Nice, that web site you went to? I'm the lucky guy that maintains it
Those articles came from Jim Hand, the same Jim Hand who wrote this:
And yes, it really is that simple. An engine is nothing more than a big air pump. Make it capable of pumping more air, and you can make more power. All a "big" cam-shaft does is alter the rpm at which the "air pump" is working at its maximum efficiency, getting as much air into the cylinders as possible. Turbochargers and superchargers? All they do is force feed more air into the engine. The more air you can get in, the more fuel you can burn efficiently - and the more fuel you can burn efficiently, the more cylinder pressure you're going to get -- which in an engine translates into more torque. When you use a "big cam" to make the air pump more efficient at a higher rpm, all you're doing is taking advantage of the mathematical formula for horsepower. HP is a calculated value, and that formula is (torque x RPM) / 5250. So, if you have an engine that makes say 500 lb ft of peak torque at 3000 rpm, it's making 285.71 horsepower (at 3000 rpm). Put in a 'bigger' cam such that peak torque of 500 lb ft now occurs at 4500 rpm instead of 3000. Now through the magic of math, the engine is now making 428.57 horsepower! What changed? Peak cylinder pressure is the same, the engine still has a torque peak of 500 lb ft. All we did was move that peak to a higher rpm. Viola. That's all a cam change does - moves the torque peak around by changing the point where the engine is its most efficient.
Go look at any dyno sheet. You will 100% of the time find that the torque and HP curves cross each other at exactly 5250 rpm. That's because of the formula, (torque X rpm) / 5250 = horsepower. When rpm is 5250, it 'cancels out' that 5250 constant in the denominator. At 5250 rpm, every engine's torque and HP numbers will be the same. Always.
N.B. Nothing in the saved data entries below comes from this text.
-- ==== Sys2Proof/Machine/Boot.lean ====
section
/-! DEFINITION. Resets, boot and power (spec/18_package.md R414, R416, R417, R419 to R423; 07_coherence.md R204, R205; 13_isolation.md R343). -/

namespace Sys2Proof.Machine

open Sys2Proof

/-! ### The shipped protocol tables (R204) -/

/-- The tables that the validator accepts at boot, where it is run on each (R204). -/
def bootTables : Table Proto := shippedTables.filter (fun e => tableStatus e.2 == 0)

/-! ### Resets (R421) -/

/-- Everything that a reset clears is as right after reset. The boot flash stays, and so do what lies outside the device, the host's memory, what
it has been sent and its frames, and the model's own counters. -/
def clearedBy (s : State) : State :=
  { State.reset with
    free := s.free, ids := s.ids, agenda := s.agenda,
    mem := s.mem.filter (fun c => decide (hostBase ≤ c.1)),
    host := { State.reset.host with msix := s.host.msix, answers := s.host.answers, status := s.host.status, retried := s.host.retried,
                                    absent := s.host.absent, aborts := s.host.aborts },
    mgmt := { State.reset.mgmt with flash := s.mgmt.flash } }

/-- COLD_RESET (R421): FAIL goes to 0 only when VAUX has just been applied. -/
def execColdReset (vaux : Bool) (s : State) : Host.Outcome State Fault Refusal :=
  let t := clearedBy s
  .next (if vaux then t else { t with mgmt := { t.mgmt with fail := s.mgmt.fail } })

/-- WARM_RESET (R421): FAIL and the event ring stay, and boot begins at stage 2. Only a cold reset leaves a thermal trip (R416). -/
def execWarmReset (s : State) : Host.Outcome State Fault Refusal :=
  let t := clearedBy s
  .next (if s.mgmt.powered then { t with mgmt := { t.mgmt with fail := s.mgmt.fail, ring := s.mgmt.ring, lost := s.mgmt.lost, stage := 2 } } else s)

/-- VF_FUNCTION_LEVEL_RESET (R421): every context of the tenant is destroyed. -/
def vfFunctionLevelResetEvent (t : Nat) (s : State) : Option State :=
  if t < 16 then some (((s.ctxs.filter (fun e => e.2.tenant == some t)).map Prod.fst).foldl destroyContext s)
  else none

/-- The meaning: the event, or nothing where it does not occur. -/
def execVfFunctionLevelReset (t : Nat) (s : State) : Host.Outcome State Fault Refusal := happen s (vfFunctionLevelResetEvent t s)

/-- VBULK_LOSS (R414): a cold reset with FAIL 8. -/
def execVbulkLoss (s : State) : Host.Outcome State Fault Refusal :=
  let t := clearedBy s
  .next { t with mgmt := { t.mgmt with fail := 8 } }

/-- THERMAL_TRIP (R416): every die but the management core loses its power and state; FAIL 9. -/
def execThermalTrip (_ : Nat) (s : State) : Host.Outcome State Fault Refusal :=
  .next { clearedBy s with mgmt := { s.mgmt with fail := 9, powered := false, throttled := [] } }

/-! ### Boot (R422) -/

/-- The link trained in a mode of R417. -/
def linkOk (width rate : Nat) : Bool := (width == 8 || width == 16) && (rate == 64 || rate == 32 || rate == 16)

/-- The link comes up. -/
def linkUp (s : State) (width rate : Nat) : State := { s with host := { s.host with up := true, width := width, rate := rate } }

/-- Why a firmware copy does not verify (R422): 1 for its signature, 2 for a version below the rollback counter. -/
def copyFail (image : List Byte) : Option Nat :=
  if !Config.firmwareSigned image then some 1 else if Config.firmwareVersion image < Config.rollbackFuse then some 2 else none

/-- Why stage 1 fails: copy A does not verify, and then copy B does not. -/
def firmwareFail (f : Flash) : Option Nat := if (copyFail f.a).isSome then copyFail f.b else none

/-- The effect of a stage that succeeds. Firmware chooses the fields of context 0 (R343), so that they come with the event. -/
def stageDone (s : State) (flights absent : List Nat) (dimms : List (List Nat)) (width rate : Nat) (image : List Byte) : State :=
  match s.mgmt.stage with
  | 1 => { s with mgmt := { s.mgmt with flash := { s.mgmt.flash with runsB := (copyFail s.mgmt.flash.a).isSome } } }
  | 3 => { s with mgmt := { s.mgmt with dimms := dimms } }
  | 4 => { s with vtime := 0 }
  | 5 => { s with protos := bootTables, ctxs := tset s.ctxs 0 { ctxParse image with tenant := none, conf := false, mgr := false } }
  | 6 => { s with fab := { s.fab with flights := flights, absent := absent } }
  | 7 => linkUp s width rate
  | _ => s

/-- The next stage, or READY after stage 8. -/
def stageNext (s : State) : State :=
  if s.mgmt.stage = 8 then { s with mgmt := { s.mgmt with ready := true } } else { s with mgmt := { s.mgmt with stage := s.mgmt.stage + 1 } }

/-- FAIL takes a code. -/
def setFail (s : State) (n : Nat) : State := { s with mgmt := { s.mgmt with fail := n } }

/-- Does boot halt there. -/
def haltBoot (s : State) : State := { s with mgmt := { s.mgmt with bootHalt := true } }

/-- A stage that fails with a code that the table gives it: it halts, or goes on without the unit, or waits for a retry. -/
def stageFails (s : State) (code : Nat) : Option State :=
  match s.mgmt.stage, code with
  | 1, 1 | 1, 2 => if firmwareFail s.mgmt.flash = some code then some (haltBoot (setFail s code)) else none
  | 2, 3 | 2, 5 => some (haltBoot (setFail s code))
  | 3, 4 => some (stageNext (setFail { s with mgmt := { s.mgmt with dimms := [] } } 4))
  | 6, 6 => some (stageNext (setFail { s with fab := { s.fab with absent := List.range Config.fibres } } 6))
  | 7, 7 => some (setFail s 7)
  | _, _ => none

/-- Does what a stage found make it a failure: firmware that does not verify, a DIMM population that R419 does not accept, no fibre with light (R420),
a link of no mode (R417)? -/
def measuredFail (s : State) (absent : List Nat) (dimms : List (List Nat)) (width rate : Nat) : Option Nat :=
  if s.mgmt.stage = 1 then firmwareFail s.mgmt.flash
  else if s.mgmt.stage = 3 ∧ dimmsOk dimms = false then some 4
  else if s.mgmt.stage = 6 ∧ (List.range Config.fibres).all (fun f => absent.contains f) = true then some 6
  else if s.mgmt.stage = 7 ∧ linkOk width rate = false then some 7
  else none

/-- BOOT_STAGE_COMPLETE (R422): the stage in progress ends. -/
def bootStageCompleteEvent (r : BootResult) (s : State) : Option State :=
  if s.mgmt.powered && !s.mgmt.bootHalt && !s.mgmt.ready then
    let code : Option Nat := match r with | .ok _ absent dimms width rate _ => measuredFail s absent dimms width rate | .fail n => some n
    match code, r with
    | none, .ok flights absent dimms width rate image => some (stageNext (stageDone s flights absent dimms width rate image))
    | none, .fail _ => none
    | some n, _ => match stageFails s n with
      | some t => some t
      | none => none
  else none

/-- The meaning: the event, or nothing where it does not occur. -/
def execBootStageComplete (r : BootResult) (s : State) : Host.Outcome State Fault Refusal := happen s (bootStageCompleteEvent r s)

/-- LINK_TRAIN_RETRY (R422): stage 7 trains the link again. -/
def linkTrainRetryEvent (width : Nat) (rate : Nat) (s : State) : Option State :=
  if s.mgmt.stage = 7 ∧ s.mgmt.powered = true ∧ s.mgmt.bootHalt = false then
    some (if linkOk width rate then stageNext (linkUp s width rate) else setFail s 7)
  else none

/-- The meaning: the event, or nothing where it does not occur. -/
def execLinkTrainRetry (width : Nat) (rate : Nat) (s : State) : Host.Outcome State Fault Refusal := happen s (linkTrainRetryEvent width rate s)

end Sys2Proof.Machine
end

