/-- A flit will be acknowledged on the link. -/
def oweAck (f : Fabric) (fib : Nat) (x : Flit) : Fabric := { f with ackq := tset f.ackq fib (fibreList f.ackq fib ++ [flitKey x]) }

/-- Has this link brought the flit before in this slot, so that its sender counted it once (R259)? -/
def gotHere (f : Fabric) (fib : Nat) (x : Flit) : Bool := (fibreList f.got fib).contains (flitKey x)

/-- Notes that the link has brought a flit. -/
def noteGot (f : Fabric) (fib : Nat) (x : Flit) : Fabric := { f with got := tset f.got fib (fibreList f.got fib ++ [flitKey x]) }

/-- A flit seen before: acknowledged again; its buffer slot is freed, unless it is a replay on the same link, which its sender did not count
(R258, R259). -/
def dropOld (f : Fabric) (fib : Nat) (x : Flit) : Fabric :=
  let f1 := oweAck f fib x
  if gotHere f fib x then f1 else freeSlot (noteGot f1 fib x) fib x.net

/-- A relay takes a flit for a later slot, trimmed when its next-hop queue is long (R261); without room in the relay buffer it stays in its buffer
slot. -/
def relayTake (f : Fabric) (fib : Nat) (x : Flit) : Fabric :=
  let queued := (f.relayq.filter (fun e => e.2.dst == x.dst)).length
  let y : Flit := if keptNet x.net && !x.tr && decide (f.trimth ≤ queued) then { x with tr := true, hp := true, items := [] } else x
  relayPump { f with rwait := f.rwait ++ [(fib, y)] }

/-- The target of a trimmed flit asks for its payload, and keeps a buffer slot for it (R261). -/
def sendPull (s : State) (fib : Nat) (x : Flit) : State :=
  enqueueFlit { s with fab := { s.fab with pulled := s.fab.pulled ++ [(fib, x)] } } { flitTo s x.src .fwd .pull (0, Ptr.none) 0 0 0 x.req [] false with ref := x.seq }

/-- The flits of a packet that have arrived, first to last, once all are there (R257). -/
def gathered (l : List Flit) (x : Flit) : Option (List Flit) :=
  (l.filter (fun h => h.fst && sameFlow h x)).findSome? (fun h =>
    let parts := (List.range h.nflits).map (fun i => l.find? (fun y => sameFlow h y && y.seq == (h.seq + i) % 2 ^ 32))
    if parts.all Option.isSome then some (parts.filterMap id) else none)

/-- A flit for this device joins its packet; the last of its flits completes it, under this port's own time (R257, R274). -/
def gather (s : State) (x : Flit) (act : State → Flit → State) : State :=
  if (x.fst && x.lst) || x.opc == .resend then act s { x with arr := s.now }
  else
    let l := s.fab.asm ++ [x]
    match gathered l x with
    | some (h :: rest) =>
      act { s with fab := { s.fab with asm := l.filter (fun y => !(h :: rest).contains y) } }
        { h with items := (h :: rest).flatMap (fun y => y.items), lst := true, arr := s.now }
    | _ => { s with fab := { s.fab with asm := l } }

/-- What a flit may name as sender: idle and forward flits and resends go direct, and a flit that this device is to relay is on its first hop, so that
their SRC is the fibre's peer (R253, R254, R261). -/
def srcOk (dev p : Nat) (x : Flit) : Bool := !(x.net == .idle || x.net == Net.fwd || x.opc == .resend || x.dst != dev) || x.src == p

/-- An accepted flit: the relay keeps it, the target pulls a trimmed payload or acts on the packet. Its buffer slot is freed as it leaves it. -/
def acceptFlit (s : State) (fib : Nat) (fl : Flit) (act : State → Flit → State) : State :=
  let f1 := noteGot (oweAck (seqTake s.fab fl) fib fl) fib fl
  if fl.dst ≠ s.mgmt.device then { s with fab := relayTake f1 fib fl }
  else if fl.tr then sendPull { s with fab := f1 } fib fl
  else gather { s with fab := freeSlot f1 fib fl.net } fl act

/-- A flit of an operation arrives on a fibre: a bad CRC or a reserved OPC drops it, a wrong SRC silences the fibre for the slot; then credit,
acknowledgements and the sequence number (R253, R256, R258, R259). -/
def arrive1 (s0 : State) (fib : Nat) (fl : Flit) (ops : List FOp) (act : State → Flit → State) : Option State :=
  match s0.fab.livePeer s0.now fib with
  | none => none
  | some p =>
    if !slotLive s0 || !(ops.contains fl.opc || opcReserved fl.opc) || decide (Config.fibres ≤ fib) then none
    else
      let s := { s0 with fab := { s0.fab with heard := if s0.fab.heard.contains fib then s0.fab.heard else s0.fab.heard ++ [fib] } }
      if fl.crc ≠ flitCrc fl ∨ opcReserved fl.opc = true then some s
      else if !srcOk s.mgmt.device p fl then some { s with fab := { s.fab with dead := s.fab.dead ++ [fib] } }
      else
        let s1 := { s with fab := takeAcks (takeCredit s.fab fib fl) fib fl.acks }
        if fl.opc = .idle then some s1
        else if seqOk s1.fab fl then some (acceptFlit s1 fib fl act)
        else if seqOld s1.fab fl then some { s1 with fab := dropOld s1.fab fib fl }
        else some s1

/-- A request's items are served and answered (R260, R263). -/
def serveFlit (s : State) (fl : Flit) : State := let (s1, as_) := serveItems s fl; answerTo s1 fl as_

/-- LOAD_REQUEST. -/
def loadRequestEvent (f : Nat) (fl : Flit) (s : State) : Option State := arrive1 s f fl [.load] serveFlit

/-- The meaning: the event, or nothing where it does not occur. -/
def execLoadRequest (f : Nat) (fl : Flit) (s : State) : Host.Outcome State Fault Refusal := happen s (loadRequestEvent f fl s)

/-- FLIT_STORE. -/
def flitStoreEvent (f : Nat) (fl : Flit) (s : State) : Option State := arrive1 s f fl [.store] serveFlit

/-- The meaning: the event, or nothing where it does not occur. -/
def execFlitStore (f : Nat) (fl : Flit) (s : State) : Host.Outcome State Fault Refusal := happen s (flitStoreEvent f fl s)

/-- FLIT_ATOMIC. -/
def flitAtomicEvent (f : Nat) (fl : Flit) (s : State) : Option State := arrive1 s f fl [.atomic] serveFlit

/-- The meaning: the event, or nothing where it does not occur. -/
def execFlitAtomic (f : Nat) (fl : Flit) (s : State) : Host.Outcome State Fault Refusal := happen s (flitAtomicEvent f fl s)

/-- FLIT_PUT. -/
def flitPutEvent (f : Nat) (fl : Flit) (s : State) : Option State := arrive1 s f fl [.put] serveFlit

/-- The meaning: the event, or nothing where it does not occur. -/
def execFlitPut (f : Nat) (fl : Flit) (s : State) : Host.Outcome State Fault Refusal := happen s (flitPutEvent f fl s)

/-- BLOCK_TRANSFER_READ_REQUEST. -/
def blockTransferReadRequestEvent (f : Nat) (fl : Flit) (s : State) : Option State :=
  arrive1 s f fl [.btRead] serveFlit

/-- The meaning: the event, or nothing where it does not occur. -/
def execBlockTransferReadRequest (f : Nat) (fl : Flit) (s : State) : Host.Outcome State Fault Refusal := happen s (blockTransferReadRequestEvent f fl s)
Back to your specific question. I'd bet that you'd pick up some torque by getting rid of that 650 Holley and replacing it with a QJet. Why? 650 is borderline too small for a good running Pontiac 400. Even standard model QJets were capable of 750 cfm, and some like the 455-SD version were capable of 800. However, there definitely is such a thing as having a carb that is too big. In order for all of its systems to work properly, a carb depends on a certain minimum air flow velocity going through it. Put on a carb that's "too big" for the engine its on, and the engine won't be able to generate sufficient air flow to make the carb work right. Same with headers - there's such a thing as 'too big' there too. Remember that air (and exhaust gas) has some mass, and therefore has some inertia (Newton's laws of motion). Get your header primary tubes too big, and it's possible for the exhaust gas velocity to get so slow that it will actually stop, and reverse back into the engine the next time the exhaust valve opens. Not only does this take up space in the cylinder that could otherwise be used for fresh air and fuel, now the engine has to expend energy to push this stuff back out. That's energy that won't be going to the rear wheels. It's a balancing act. You want header tubes that will help keep flow velocity up so that when that exhaust valve opens, the spent gas that's already in the header primary tube is still moving outward and will actually help 'suck' things out of the cylinder (this is what is called 'scavenging'), but you don't want tubes SO small that they start causing back pressure - now the engine has to do work again to push stuff out, and we already know we don't want that.
If you really want to get into the details of air flow in an engine, a fellow by the name of David Vizard has some great books out on the subject. Some of them can get pretty 'deep' in places, but I found them fascinating.